Limitations & Future Work

  1. Multi-stage pipeline lacks end-to-end training: The cascade of 3D reconstruction (π³) → geometric annotation (GDINO+SAM2) → feature extraction (DINO) → relationship prediction propagates errors across stages.
  2. VLM pseudo-label quality: Relationship annotations for unobservable objects rely on VLM generation with manual correction; label noise is mitigated by the \(\lambda_{\text{vlm}}\) weight but not fundamentally resolved.
  3. Severe long-tail distribution: Macro F1 is substantially lower than micro F1, indicating significant predicate class imbalance.
  4. Limited to person–object interactions: The current framework only predicts person–object relation pairs and does not extend to arbitrary object pairs.
  5. Offline processing: 4DST requires bidirectional attention over the complete video, precluding online streaming inference.
  6. Dataset scale constraints: As an upgrade of Action Genome, scene diversity and generalization capability remain to be validated.

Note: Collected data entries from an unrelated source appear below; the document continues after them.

/-- R216: the fences and waits whose condition holds retire and change nothing else; SLEEP stops issue, ERET leaves the handler for EPC.
R198, R216, R225: MFS reads the eight special registers; a read of TIME latches TIMEH. In replay it is the time that the line group's replay
datapath gives. -/
def Obligations.SystemAndSpecialRegisterInstructions : Prop :=
  (
  ∀ (n : SpnNo) (w : BitVec 40) (s : State) (c : Bool),
    let x := s.spn n
    let v := x.gr (opA w)
    (Issues s n 0x80 w c false [] → zeros w (zS false false true 0) = true → x.op (opT w) = none →
      Retires s n c (x.step (x.pc + 1)) (exec (.wait n w) s)) ∧
    (Issues s n 0x81 w c false [] → zeros w (zS false false false 0) = true → (∀ u, u < 8 → x.op u = none) →
      Retires s n c (x.step (x.pc + 1)) (exec (.fence n w) s)) ∧
    (Issues s n 0x82 w c false [] → zeros w (zS false false false 0) = true → (∀ u o, u < 8 → x.op u = some o → o.writes = false) →
      Retires s n c (x.step (x.pc + 1)) (exec (.fenceW n w) s)) ∧
    (Issues s n 0x84 w c false [] → zeros w (zS false false false 0) = true → x.exc = true →
      Retires s n c (({ x with exc := false } : Spindle).step x.epc.toNat) (exec (.eret n w) s)) ∧
    (Issues s n 0x85 w c false [] → zeros w (zS false false false 0) = true →
      Retires s n c (({ x with run := .sleeping } : Spindle).step (x.pc + 1)) (exec (.sleep n w) s)) ∧
    (Issues s n 0x87 w c false [opA w] → zeros w (zS false true false 15) = true →
      (low w 4 = 2 → Retires s n c (({ x with epc := v } : Spindle).step (x.pc + 1)) (exec (.mts n w) s)) ∧
      (low w 4 = 3 → Retires s n c (({ x with ecause := v &&& 0xFF00FFFFFFFF#48 } : Spindle).step (x.pc + 1)) (exec (.mts n w) s)) ∧
      (low w 4 = 4 → Retires s n c (({ x with specen := bitOf v 8 } : Spindle).step (x.pc + 1)) (exec (.mts n w) s))) ∧
    (Issues s n 0x88 w c false [opD w] → zeros w (zS true false false 255) = true →
      ∀ k, k < 8 → natBit (low w 8) k = true → x.op k = none → (∀ j, j < k → natBit (low w 8) j = true → x.op j ≠ none) →
        Retires s n c ((x.setGr (opD w) (BitVec.ofNat 48 k)).step (x.pc + 1)) (exec (.waita n w) s))
  ) ∧ (
  ∀ (n : SpnNo) (w : BitVec 40) (s : State) (c : Bool),
    let x := s.spn n
    let gives := fun (v : Word) => Retires s n c ((x.setGr (opD w) v).step (x.pc + 1)) (exec (.mfs n w) s)
    Issues s n 0x86 w c false [opD w] → zeros w (zS true false false 15) = true →
    (low w 4 = 0 → gives (BitVec.ofNat 48 x.pc)) ∧ (low w 4 = 1 → gives x.ts) ∧ (low w 4 = 2 → gives x.epc) ∧ (low w 4 = 3 → gives x.ecause) ∧
    (low w 4 = 4 → gives (BitVec.ofNat 48 (x.mode + bnat x.exc * 2 ^ 4 + bnat x.replay * 2 ^ 5 + bnat x.specen * 2 ^ 8))) ∧
    (low w 4 = 5 → gives (BitVec.ofNat 48 (n + n / 8 * 2 ^ 8))) ∧ (low w 4 = 7 → gives x.timeH) ∧
    (low w 4 = 6 → x.replay = false →
      Retires s n c ((({ x with timeH := s.time.extractLsb' 48 48 } : Spindle).setGr (opD w) (s.time.extractLsb' 0 48)).step (x.pc + 1))
        (exec (.mfs n w) s)) ∧
    (∀ g, low w 4 = 6 → x.replay = true → s.replayOf n = some g →
      Retires s n c ((({ x with timeH := (s.repTime g).extractLsb' 48 48 } : Spindle).setGr (opD w) ((s.repTime g).extractLsb' 0 48)).step (x.pc + 1))
        (exec (.mfs n w) s)) ∧
    (7 < low w 4 → x.exc = false → x.ckpts = [] → Raises s n 1 0x86 (exec (.mfs n w) s))
  )

/-- R216, R221: TRAP raises exception 4 with IMM27; EPC is the address after it.
R202, R221, R223: a must-be-zero field that is not zero raises ILLEGAL with the opcode, and an exception inside a handler changes no
saved register: the spindle halts and the fault is raised. Said of instructions of each format. -/
def Obligations.ExceptionsEnterTheHandler : Prop :=
  (
  ∀ (n : SpnNo) (w : BitVec 40) (s : State) (c : Bool),
    Issues s n 0x83 w c false [] → zeros w (zS false false false (2 ^ 27 - 1)) = true → (s.spn n).exc = false → (s.spn n).ckpts = [] →
    Raises s n 4 (w.toNat % 2 ^ 27) (exec (.trap n w) s)
  ) ∧ (
  ∀ row ∈ ([
      (0x00, Instr.add, 2 ^ 25 - 1), (0x0E, Instr.clz, 2 ^ 30 - 1), (0x21, Instr.lih, 2 ^ 35 - 2 ^ 13), (0x56, Instr.jal, 2 ^ 35 - 2 ^ 30),
      (0x42, Instr.gsw, 2 ^ 27 - 2 ^ 10), (0x47, Instr.mbr, 31 * 2 ^ 30 + 2 ^ 27 - 1), (0x49, Instr.ulk, 31 * 2 ^ 35),
      (0x60, Instr.vadd, zV true true true false false 0), (0x72, Instr.vins, zV true false false false true 7),
      (0x81, Instr.fence, zS false false false 0), (0x83, Instr.trap, zS false false false (2 ^ 27 - 1)), (0x86, Instr.mfs, zS true false false 15)]
      : List (Nat × (SpnNo → BitVec 40 → Instr) × Nat)),
    ∀ (n : SpnNo) (w : BitVec 40) (s : State) (c : Bool),
      Fetches s n row.1 w c → zeros w row.2.2 = false → (s.spn n).ckpts = [] →
      ((s.spn n).exc = false → Raises s n 1 row.1 (exec (row.2.1 n w) s)) ∧
      ((s.spn n).exc = true → nextWith (exec (row.2.1 n w) s) (fun t =>
        (t.spn n).run = .halting ∧ (t.spn n).pc = (s.spn n).pc ∧ (t.spn n).epc = (s.spn n).epc ∧ (t.spn n).ecause = (s.spn n).ecause))
  )

/-! ## The line runtime and its rings (R229–R249) -/

/-- R230, R232, R234: the runtime copies the entry the doorbell announces, of the bobbin changing only its own state region (R249), and writes a completion: RESULT, then W0 with PHASE, STATUS, CMDID and GEN, then the
index. A retry that still finds its bank absent after 100 ms raises fault 0x32. -/
def Obligations.RingTransfers : Prop :=
  ∀ s : State, s.supUp = true →
    let ix := s.rf Reg.MB_CMDRD 15 0
    let base := s.rf Reg.MB_CMDBASE 31 0
    let k := 4 * (ix % 2 ^ s.rf Reg.MB_CMDSIZE 3 0)
    let c : Cmd := { w0 := s.ringWord base k, w1 := s.ringWord base (k + 1), w2 := s.ringWord base (k + 2), w3 := s.ringWord base (k + 3) }
    let wr := s.rf Reg.MB_CPLWR 15 0
    let cbase := s.rf Reg.MB_CPLBASE 31 0 + 2 * (wr % 2 ^ s.rf Reg.MB_CPLSIZE 3 0)
    (s.cmdRingOn = true → s.rf Reg.MB_DOORBELL 15 0 = (ix + 1) % 65536 → s.rt.cmds.length < 256 → (∀ d ∈ entryDoms (base + k) 4, s.domOn d = true) →
      let copies := fun (i : Instr) => nextWith (exec i s) (fun t =>
        t.rt.cmds = s.rt.cmds ++ [s.acceptCmd c] ∧ t.reg Reg.MB_CMDRD = BitVec.ofNat 48 ((ix + 1) % 65536) ∧
        ∀ j, j + 0x1000000 < s.rf Reg.MB_RTBASE 31 0 ∨ s.rf Reg.MB_RTBASE 31 0 + 262144 ≤ j + 0x1000000 → t.bob j = s.bob j)
      copies .commandCopy ∧ (s.ringAbsent false = false → ∀ late : Bool, copies (.ringRetry false late))) ∧
    (∀ (id : BitVec 16) (i st gen : Nat) (res : Word), s.finishedAt (fun c => decide (c.id = id.toNat)) = some i →
      (cmdOf s i).st = .finished st res gen → (cmdOf s i).id = id.toNat → s.mayPost i = true → s.cplRoom = true → (∀ d ∈ entryDoms cbase 2, s.domOn d = true) →
      isBobbin cbase = true → isBobbin (cbase + 1) = true → nextWith (exec (.completionWrite id) s) (fun t =>
        t.bob (cbase + 1 - 0x1000000) = res ∧
        t.bob (cbase - 0x1000000) = BitVec.ofNat 48 (bnat s.rt.phase * 2 ^ 47 + st % 256 * 2 ^ 32 + id.toNat * 2 ^ 16 + gen % 65536) ∧
        (∀ j, j ≠ cbase - 0x1000000 → j ≠ cbase + 1 - 0x1000000 → t.bob j = s.bob j) ∧
        t.reg Reg.MB_CPLWR = BitVec.ofNat 48 ((wr + 1) % 65536) ∧ t.rt.cmds.length + 1 = s.rt.cmds.length ∧
        t.reg Reg.MB_CMDCNT = s.reg Reg.MB_CMDCNT + 1)) ∧
    (∀ cpl : Bool, s.ringWants cpl = true → s.ringAbsent cpl = true → s.flt.queue.length < 64 → s.codeLocked 0x32 = false →
      nextWith (exec (.ringRetry cpl true) s) (fun t => t.regs = s.regs ∧
        t.flt.queue = s.flt.queue ++ [{ src := 0x0F2, code := 0x32, info := bnat cpl, at_ := s.time, seq := s.flt.arrivals, ns := s.now }]))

  • Relation to VidSGG (STTran/Tempura): WSGG is a strict superset, extending frame-level graphs to world-level graphs by adding two core dimensions: 3D localization and unobservable object reasoning.
  • Relation to 3D/4D SGG: Existing 3D SGG methods process static scans, and 4D SGG typically requires RGB-D or multi-view inputs; WSGG operates from monocular video and covers unobservable objects.

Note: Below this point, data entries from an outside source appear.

/-! ### setLane -/

@[simp] theorem setLane_pending (n : Nat) (x : Lane) : (s.setLane n x).pending = s.pending := rfl
@[simp] theorem setLane_now (n : Nat) (x : Lane) : (s.setLane n x).now = s.now := rfl
@[simp] theorem setLane_time (n : Nat) (x : Lane) : (s.setLane n x).time = s.time := rfl
@[simp] theorem setLane_setPend (n : Nat) (x : Lane) : (s.setLane n x).setPend = s.setPend := rfl
@[simp] theorem setLane_stepPend (n : Nat) (x : Lane) : (s.setLane n x).stepPend = s.stepPend := rfl
@[simp] theorem setLane_free (n : Nat) (x : Lane) : (s.setLane n x).free = s.free := rfl
@[simp] theorem setLane_regs (n : Nat) (x : Lane) : (s.setLane n x).regs = s.regs := rfl
@[simp] theorem setLane_perReq (n : Nat) (x : Lane) : (s.setLane n x).perReq = s.perReq := rfl
@[simp] theorem setLane_guard (n : Nat) (x : Lane) : (s.setLane n x).guard = s.guard := rfl
@[simp] theorem setLane_shadow (n : Nat) (x : Lane) : (s.setLane n x).shadow = s.shadow := rfl
@[simp] theorem setLane_reply (n : Nat) (x : Lane) : (s.setLane n x).reply = s.reply := rfl
@[simp] theorem setLane_waitQ (n : Nat) (x : Lane) : (s.setLane n x).waitQ = s.waitQ := rfl
@[simp] theorem setLane_inband (n : Nat) (x : Lane) : (s.setLane n x).inband = s.inband := rfl
@[simp] theorem setLane_nextReply (n : Nat) (x : Lane) : (s.setLane n x).nextReply = s.nextReply := rfl
@[simp] theorem setLane_badpar (n : Nat) (x : Lane) : (s.setLane n x).badpar = s.badpar := rfl
@[simp] theorem setLane_bobbin (n : Nat) (x : Lane) : (s.setLane n x).bobbin = s.bobbin := rfl
@[simp] theorem setLane_bobFree (n : Nat) (x : Lane) : (s.setLane n x).bobFree = s.bobFree := rfl
@[simp] theorem setLane_flash (n : Nat) (x : Lane) : (s.setLane n x).flash = s.flash := rfl
@[simp] theorem setLane_fuses (n : Nat) (x : Lane) : (s.setLane n x).fuses = s.fuses := rfl
@[simp] theorem setLane_csp1 (n : Nat) (x : Lane) : (s.setLane n x).csp1 = s.csp1 := rfl
@[simp] theorem setLane_boot (n : Nat) (x : Lane) : (s.setLane n x).boot = s.boot := rfl
@[simp] theorem setLane_ports (n : Nat) (x : Lane) : (s.setLane n x).ports = s.ports := rfl
@[simp] theorem setLane_lgs (n : Nat) (x : Lane) : (s.setLane n x).lgs = s.lgs := rfl
@[simp] theorem setLane_spns (n : Nat) (x : Lane) : (s.setLane n x).spns = s.spns := rfl
@[simp] theorem setLane_rt (n : Nat) (x : Lane) : (s.setLane n x).rt = s.rt := rfl
@[simp] theorem setLane_knots (n : Nat) (x : Lane) : (s.setLane n x).knots = s.knots := rfl
@[simp] theorem setLane_tm (n : Nat) (x : Lane) : (s.setLane n x).tm = s.tm := rfl
@[simp] theorem setLane_dst (n : Nat) (x : Lane) : (s.setLane n x).dst = s.dst := rfl
@[simp] theorem setLane_clk (n : Nat) (x : Lane) : (s.setLane n x).clk = s.clk := rfl
@[simp] theorem setLane_pwr (n : Nat) (x : Lane) : (s.setLane n x).pwr = s.pwr := rfl
@[simp] theorem setLane_flt (n : Nat) (x : Lane) : (s.setLane n x).flt = s.flt := rfl
@[simp] theorem setLane_bist (n : Nat) (x : Lane) : (s.setLane n x).bist = s.bist := rfl
@[simp] theorem setLane_pins (n : Nat) (x : Lane) : (s.setLane n x).pins = s.pins := rfl
@[simp] theorem reg_setLane (n : Nat) (x : Lane) (b : Nat) : (s.setLane n x).reg b = s.reg b := rfl
@[simp] theorem port_setLane (n : Nat) (x : Lane) (q : Nat) : (s.setLane n x).port q = s.port q := rfl
@[simp] theorem lg_setLane (n : Nat) (x : Lane) (h : Nat) : (s.setLane n x).lg h = s.lg h := rfl
@[simp] theorem spn_setLane (n : Nat) (x : Lane) (m : Nat) : (s.setLane n x).spn m = s.spn m := rfl
@[simp] theorem dom_setLane (n : Nat) (x : Lane) (e' : Nat) : (s.setLane n x).dom e' = s.dom e' := rfl
@[simp] theorem src_setLane (n : Nat) (x : Lane) (j : Nat) : (s.setLane n x).src j = s.src j := rfl
@[simp] theorem fsrc_setLane (n : Nat) (x : Lane) (j : Nat) : (s.setLane n x).fsrc j = s.fsrc j := rfl
@[simp] theorem bob_setLane (n : Nat) (x : Lane) (j : Nat) : (s.setLane n x).bob j = s.bob j := rfl
@[simp] theorem flashByte_setLane (n : Nat) (x : Lane) (j : Nat) : (s.setLane n x).flashByte j = s.flashByte j := rfl
@[simp] theorem frame_setLane (n : Nat) (x : Lane) (j : Nat) : (s.setLane n x).frame j = s.frame j := rfl
@[simp] theorem queue_setLane (n : Nat) (x : Lane) (e' q' : Nat) : (s.setLane n x).queue e' q' = s.queue e' q' := rfl
@[simp] theorem cur_setLane (n : Nat) (x : Lane) (e' : Nat) : (s.setLane n x).cur e' = s.cur e' := rfl

/-! ### setDom -/

@[simp] theorem setDom_pending (d : Nat) (x : Dom) : (s.setDom d x).pending = s.pending := rfl
@[simp] theorem setDom_now (d : Nat) (x : Dom) : (s.setDom d x).now = s.now := rfl
@[simp] theorem setDom_time (d : Nat) (x : Dom) : (s.setDom d x).time = s.time := rfl
@[simp] theorem setDom_setPend (d : Nat) (x : Dom) : (s.setDom d x).setPend = s.setPend := rfl
@[simp] theorem setDom_stepPend (d : Nat) (x : Dom) : (s.setDom d x).stepPend = s.stepPend := rfl
@[simp] theorem setDom_free (d : Nat) (x : Dom) : (s.setDom d x).free = s.free := rfl
@[simp] theorem setDom_regs (d : Nat) (x : Dom) : (s.setDom d x).regs = s.regs := rfl
@[simp] theorem setDom_perReq (d : Nat) (x : Dom) : (s.setDom d x).perReq = s.perReq := rfl
@[simp] theorem setDom_guard (d : Nat) (x : Dom) : (s.setDom d x).guard = s.guard := rfl
@[simp] theorem setDom_shadow (d : Nat) (x : Dom) : (s.setDom d x).shadow = s.shadow := rfl
@[simp] theorem setDom_reply (d : Nat) (x : Dom) : (s.setDom d x).reply = s.reply := rfl
@[simp] theorem setDom_waitQ (d : Nat) (x : Dom) : (s.setDom d x).waitQ = s.waitQ := rfl
@[simp] theorem setDom_inband (d : Nat) (x : Dom) : (s.setDom d x).inband = s.inband := rfl
@[simp] theorem setDom_nextReply (d : Nat) (x : Dom) : (s.setDom d x).nextReply = s.nextReply := rfl
@[simp] theorem setDom_badpar (d : Nat) (x : Dom) : (s.setDom d x).badpar = s.badpar := rfl
@[simp] theorem setDom_bobbin (d : Nat) (x : Dom) : (s.setDom d x).bobbin = s.bobbin := rfl
@[simp] theorem setDom_bobFree (d : Nat) (x : Dom) : (s.setDom d x).bobFree = s.bobFree := rfl
@[simp] theorem setDom_flash (d : Nat) (x : Dom) : (s.setDom d x).flash = s.flash := rfl
@[simp] theorem setDom_fuses (d : Nat) (x : Dom) : (s.setDom d x).fuses = s.fuses := rfl
@[simp] theorem setDom_csp1 (d : Nat) (x : Dom) : (s.setDom d x).csp1 = s.csp1 := rfl
@[simp] theorem setDom_boot (d : Nat) (x : Dom) : (s.setDom d x).boot = s.boot := rfl
@[simp] theorem setDom_ports (d : Nat) (x : Dom) : (s.setDom d x).ports = s.ports := rfl
@[simp] theorem setDom_lgs (d : Nat) (x : Dom) : (s.setDom d x).lgs = s.lgs := rfl
@[simp] theorem setDom_spns (d : Nat) (x : Dom) : (s.setDom d x).spns = s.spns := rfl
@[simp] theorem setDom_lanes (d : Nat) (x : Dom) : (s.setDom d x).lanes = s.lanes := rfl
@[simp] theorem setDom_rt (d : Nat) (x : Dom) : (s.setDom d x).rt = s.rt := rfl
@[simp] theorem setDom_knots (d : Nat) (x : Dom) : (s.setDom d x).knots = s.knots := rfl
@[simp] theorem setDom_tm (d : Nat) (x : Dom) : (s.setDom d x).tm = s.tm := rfl
@[simp] theorem setDom_dst (d : Nat) (x : Dom) : (s.setDom d x).dst = s.dst := rfl
@[simp] theorem setDom_clk (d : Nat) (x : Dom) : (s.setDom d x).clk = s.clk := rfl
@[simp] theorem setDom_flt (d : Nat) (x : Dom) : (s.setDom d x).flt = s.flt := rfl
@[simp] theorem setDom_bist (d : Nat) (x : Dom) : (s.setDom d x).bist = s.bist := rfl
@[simp] theorem setDom_pins (d : Nat) (x : Dom) : (s.setDom d x).pins = s.pins := rfl
@[simp] theorem reg_setDom (d : Nat) (x : Dom) (b : Nat) : (s.setDom d x).reg b = s.reg b := rfl
@[simp] theorem port_setDom (d : Nat) (x : Dom) (q : Nat) : (s.setDom d x).port q = s.port q := rfl
@[simp] theorem lg_setDom (d : Nat) (x : Dom) (h : Nat) : (s.setDom d x).lg h = s.lg h := rfl
@[simp] theorem spn_setDom (d : Nat) (x : Dom) (m : Nat) : (s.setDom d x).spn m = s.spn m := rfl
@[simp] theorem lane_setDom (d : Nat) (x : Dom) (m : Nat) : (s.setDom d x).lane m = s.lane m := rfl
@[simp] theorem src_setDom (d : Nat) (x : Dom) (j : Nat) : (s.setDom d x).src j = s.src j := rfl
@[simp] theorem fsrc_setDom (d : Nat) (x : Dom) (j : Nat) : (s.setDom d x).fsrc j = s.fsrc j := rfl
@[simp] theorem bob_setDom (d : Nat) (x : Dom) (j : Nat) : (s.setDom d x).bob j = s.bob j := rfl
@[simp] theorem flashByte_setDom (d : Nat) (x : Dom) (j : Nat) : (s.setDom d x).flashByte j = s.flashByte j := rfl
@[simp] theorem frame_setDom (d : Nat) (x : Dom) (j : Nat) : (s.setDom d x).frame j = s.frame j := rfl
@[simp] theorem queue_setDom (d : Nat) (x : Dom) (e' q' : Nat) : (s.setDom d x).queue e' q' = s.queue e' q' := rfl
@[simp] theorem cur_setDom (d : Nat) (x : Dom) (e' : Nat) : (s.setDom d x).cur e' = s.cur e' := rfl

/-! ### setSrc -/

@[simp] theorem setSrc_pending (k : Nat) (x : ClkSrc) : (s.setSrc k x).pending = s.pending := rfl
@[simp] theorem setSrc_now (k : Nat) (x : ClkSrc) : (s.setSrc k x).now = s.now := rfl
@[simp] theorem setSrc_time (k : Nat) (x : ClkSrc) : (s.setSrc k x).time = s.time := rfl
@[simp] theorem setSrc_setPend (k : Nat) (x : ClkSrc) : (s.setSrc k x).setPend = s.setPend := rfl
@[simp] theorem setSrc_stepPend (k : Nat) (x : ClkSrc) : (s.setSrc k x).stepPend = s.stepPend := rfl
@[simp] theorem setSrc_free (k : Nat) (x : ClkSrc) : (s.setSrc k x).free = s.free := rfl
@[simp] theorem setSrc_regs (k : Nat) (x : ClkSrc) : (s.setSrc k x).regs = s.regs := rfl
@[simp] theorem setSrc_perReq (k : Nat) (x : ClkSrc) : (s.setSrc k x).perReq = s.perReq := rfl
@[simp] theorem setSrc_guard (k : Nat) (x : ClkSrc) : (s.setSrc k x).guard = s.guard := rfl
@[simp] theorem setSrc_shadow (k : Nat) (x : ClkSrc) : (s.setSrc k x).shadow = s.shadow := rfl
@[simp] theorem setSrc_reply (k : Nat) (x : ClkSrc) : (s.setSrc k x).reply = s.reply := rfl
@[simp] theorem setSrc_waitQ (k : Nat) (x : ClkSrc) : (s.setSrc k x).waitQ = s.waitQ := rfl
@[simp] theorem setSrc_inband (k : Nat) (x : ClkSrc) : (s.setSrc k x).inband = s.inband := rfl
@[simp] theorem setSrc_nextReply (k : Nat) (x : ClkSrc) : (s.setSrc k x).nextReply = s.nextReply := rfl
@[simp] theorem setSrc_badpar (k : Nat) (x : ClkSrc) : (s.setSrc k x).badpar = s.badpar := rfl
@[simp] theorem setSrc_bobbin (k : Nat) (x : ClkSrc) : (s.setSrc k x).bobbin = s.bobbin := rfl
@[simp] theorem setSrc_bobFree (k : Nat) (x : ClkSrc) : (s.setSrc k x).bobFree = s.bobFree := rfl
@[simp] theorem setSrc_flash (k : Nat) (x : ClkSrc) : (s.setSrc k x).flash = s.flash := rfl
@[simp] theorem setSrc_fuses (k : Nat) (x : ClkSrc) : (s.setSrc k x).fuses = s.fuses := rfl
@[simp] theorem setSrc_csp1 (k : Nat) (x : ClkSrc) : (s.setSrc k x).csp1 = s.csp1 := rfl
@[simp] theorem setSrc_boot (k : Nat) (x : ClkSrc) : (s.setSrc k x).boot = s.boot := rfl
@[simp] theorem setSrc_ports (k : Nat) (x : ClkSrc) : (s.setSrc k x).ports = s.ports := rfl
@[simp] theorem setSrc_lgs (k : Nat) (x : ClkSrc) : (s.setSrc k x).lgs = s.lgs := rfl
@[simp] theorem setSrc_spns (k : Nat) (x : ClkSrc) : (s.setSrc k x).spns = s.spns := rfl
@[simp] theorem setSrc_lanes (k : Nat) (x : ClkSrc) : (s.setSrc k x).lanes = s.lanes := rfl
@[simp] theorem setSrc_rt (k : Nat) (x : ClkSrc) : (s.setSrc k x).rt = s.rt := rfl
@[simp] theorem setSrc_knots (k : Nat) (x : ClkSrc) : (s.setSrc k x).knots = s.knots := rfl
@[simp] theorem setSrc_tm (k : Nat) (x : ClkSrc) : (s.setSrc k x).tm = s.tm := rfl
@[simp] theorem setSrc_dst (k : Nat) (x : ClkSrc) : (s.setSrc k x).dst = s.dst := rfl
@[simp] theorem setSrc_pwr (k : Nat) (x : ClkSrc) : (s.setSrc k x).pwr = s.pwr := rfl
@[simp] theorem setSrc_flt (k : Nat) (x : ClkSrc) : (s.setSrc k x).flt = s.flt := rfl
@[simp] theorem setSrc_bist (k : Nat) (x : ClkSrc) : (s.setSrc k x).bist = s.bist := rfl
@[simp] theorem setSrc_pins (k : Nat) (x : ClkSrc) : (s.setSrc k x).pins = s.pins := rfl
@[simp] theorem reg_setSrc (k : Nat) (x : ClkSrc) (b : Nat) : (s.setSrc k x).reg b = s.reg b := rfl
@[simp] theorem port_setSrc (k : Nat) (x : ClkSrc) (q : Nat) : (s.setSrc k x).port q = s.port q := rfl
@[simp] theorem lg_setSrc (k : Nat) (x : ClkSrc) (h : Nat) : (s.setSrc k x).lg h = s.lg h := rfl
@[simp] theorem spn_setSrc (k : Nat) (x : ClkSrc) (m : Nat) : (s.setSrc k x).spn m = s.spn m := rfl
@[simp] theorem lane_setSrc (k : Nat) (x : ClkSrc) (m : Nat) : (s.setSrc k x).lane m = s.lane m := rfl
@[simp] theorem dom_setSrc (k : Nat) (x : ClkSrc) (e' : Nat) : (s.setSrc k x).dom e' = s.dom e' := rfl
@[simp] theorem fsrc_setSrc (k : Nat) (x : ClkSrc) (j : Nat) : (s.setSrc k x).fsrc j = s.fsrc j := rfl
@[simp] theorem bob_setSrc (k : Nat) (x : ClkSrc) (j : Nat) : (s.setSrc k x).bob j = s.bob j := rfl
@[simp] theorem flashByte_setSrc (k : Nat) (x : ClkSrc) (j : Nat) : (s.setSrc k x).flashByte j = s.flashByte j := rfl
@[simp] theorem frame_setSrc (k : Nat) (x : ClkSrc) (j : Nat) : (s.setSrc k x).frame j = s.frame j := rfl
@[simp] theorem queue_setSrc (k : Nat) (x : ClkSrc) (e' q' : Nat) : (s.setSrc k x).queue e' q' = s.queue e' q' := rfl
@[simp] theorem cur_setSrc (k : Nat) (x : ClkSrc) (e' : Nat) : (s.setSrc k x).cur e' = s.cur e' := rfl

  • MAE → object-level MAE: MWAE generalizes masked autoencoders from the patch level to the object/relation level, replacing artificial masks with natural occlusion—a meaningful paradigm transfer.
  • VLMs as annotators: The Graph RAG pipeline (event graph → retrieval → frame-level prediction → discriminative verification) is a practical paradigm for generating structured annotations with VLMs.
  • Implications for embodied intelligence: World scene graphs serve as a critical intermediate representation bridging visual perception and embodied action; the temporal modeling approach in 4DST offers reference value for deployable systems.

Rating

⭐⭐⭐⭐ The task formulation is forward-looking, the dataset construction is rigorous, the method design is systematic and progressive, and the experiments comprehensively cover multiple evaluation protocols and VLM baselines. Challenges remain, however, in achieving end-to-end training across the multi-stage pipeline and addressing long-tail predicate imbalance.